While trophic levels have found broad application throughout ecology, they are also in much contention on analytical and empirical grounds. Here, we use a new generation of data and theory to examine long-standing questions about trophic-level limits and degrees of omnivory. The data include food webs of the Chesapeake Bay, U.S.A., the island of Saint Martin, a U.K. grassland, and a Florida seagrass community, which appear to be the most trophically complete food webs available in the primary literature due to their inclusion of autotrophs and empirically derived estimates of the relative energetic contributions of each trophic link.

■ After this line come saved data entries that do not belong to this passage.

-- ==== Sys2Proof/Decode.lean ====
section
/-! DEFINITION. The command a word spells by the bits of spec/opcode_table.json. The table gives no row any bits (every
row's "fields" is empty and none has a "fixed" pattern), so no word spells a command: commands are events and bus
requests, given to the model as terms. The request codes of section 11.2 are read in Machine/Catalogue.lean. -/

namespace Sys2Proof

/-- The command that the word `w` of `nbits` bits spells: none, since the table gives its rows no bits. -/
def decodeTableWord (_nbits _w : Nat) : Option Instr := none

end Sys2Proof
end

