-- ==== Sys2Proof/Machine/ListOps.lean ====
section
/-! DEFINITION. The request list's operations: resolution (R78), re-resolution within a change (R79, R80), the eviction search
(R68), removal (R72 to R75, R77) and the countdown of holds (R75). -/

namespace Sys2Proof.Machine

namespace Entry

/-- Two entries have the same key (R60). -/
def sameKey (e f : Entry) : Bool := e.slot == f.slot && e.tag == f.tag

/-- The winner an entry gives a cell it governs (R78); a CAP entry is never a winner. -/
def asWinner (e : Entry) : Winner :=
  match e.kind with
  | .target => .target e.slot e.tag e.value
  | .fixed => .fixed e.slot e.tag e.value
  | .cap => .base

/-- One expiry of the one-second timer for an entry: `none` when its hold reaches 0 (R75). -/
def countDown (e : Entry) : Option Entry :=
  match e.hold with
  | none => some e
  | some h => if h ≤ 1 then none else some { e with hold := some (h - 1) }

end Entry

/-- Among the entries, oldest first, the highest-priority, then newest, TARGET or FIXED entry that covers the cell (R78). -/
def winningEntry (t : CellTable) (c : Fin 256) (l : List Entry) : Option Entry :=
  l.foldl (fun best e =>
    if e.kind ≠ .cap ∧ t.covers e.selector c then
      match best with
      | none => some e
      | some b => if b.priority ≤ e.priority then some e else best
    else best) none

/-- The least value among the CAP entries that cover the cell (R78). -/
def leastCap (t : CellTable) (c : Fin 256) (l : List Entry) : Option Nat :=
  l.foldl (fun best e =>
    if e.kind = .cap ∧ t.covers e.selector c then
      match best with
      | none => some e.value
      | some v => some (min v e.value)
    else best) none

/-- The resolved record of a cell under a list on a grid (R78). -/
def resolve (t : CellTable) (l : List Entry) (c : Fin 256) : Resolved :=
  { winner := match winningEntry t c l with
      | none => .base
      | some e => e.asWinner,
    cap := leastCap t c l }

/-- The eviction candidate for a new entry of priority `p`: of the TARGET and FIXED entries of strictly lower priority, one of
the lowest priority, the oldest of those (R68). -/
def evictionCandidate (p : Fin 8) (l : List Entry) : Option Entry :=
  l.foldl (fun best e =>
    if e.kind ≠ .cap ∧ e.priority < p then
      match best with
      | none => some e
      | some b => if e.priority < b.priority then some e else best
    else best) none

namespace State

/-- The list changed to `list`, with the cells that `changed` selectors cover re-resolved from the whole new list (R79). -/
def setList (s : State) (list : List Entry) (changed : List Selector) : State :=
  s.setRlu { s.rlu with
    list := list,
    resolved := .ofFn fun c : Fin 256 =>
      if changed.any fun sel => s.ct.covers sel c then resolve s.ct list c else s.rlu.resolved.get c }

/-- Every entry that `p` picks removed, as one change with one re-resolution (R73, R75, R79). -/
def removeEntries (s : State) (p : Entry → Bool) : State :=
  s.setList (s.rlu.list.filter fun e => !p e) ((s.rlu.list.filter p).map Entry.selector)

/-- The CT's notification of a presence or class byte change: every coverage count recomputed and every cell re-resolved
against the grid as it now stands (R80). -/
def regrid (s : State) : State :=
  let list := s.rlu.list.map fun e => { e with coverage := s.ct.coverage e.selector }
  s.setRlu { s.rlu with list := list, resolved := .ofFn fun c : Fin 256 => resolve s.ct list c }

/-- One expiry of the RLU's one-second timer (R75). -/
def countEntries (s : State) : State :=
  let list := s.rlu.list.filterMap Entry.countDown
  let gone := s.rlu.list.filter fun e => e.countDown.isNone
  s.setList list (gone.map Entry.selector)

end State

end Sys2Proof.Machine
end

We show that most (54%) of the 212 species in the four food webs can be unambiguously assigned to a discrete trophic level. Omnivory among the remaining species appears to be quite limited, as judged by the standard deviation of omnivores' energy-weighted food-chain lengths. This allows simple algorithms based on binary food webs without energetic details to yield surprisingly accurate estimates of species' trophic and omnivory levels. While maximum trophic levels may plausibly exceed historically asserted limits, our analyses contradict both recent empirical claims that these limits are exceeded and recent theoretical claims that rampant omnivory eliminates the scientific utility of the trophic-level concept.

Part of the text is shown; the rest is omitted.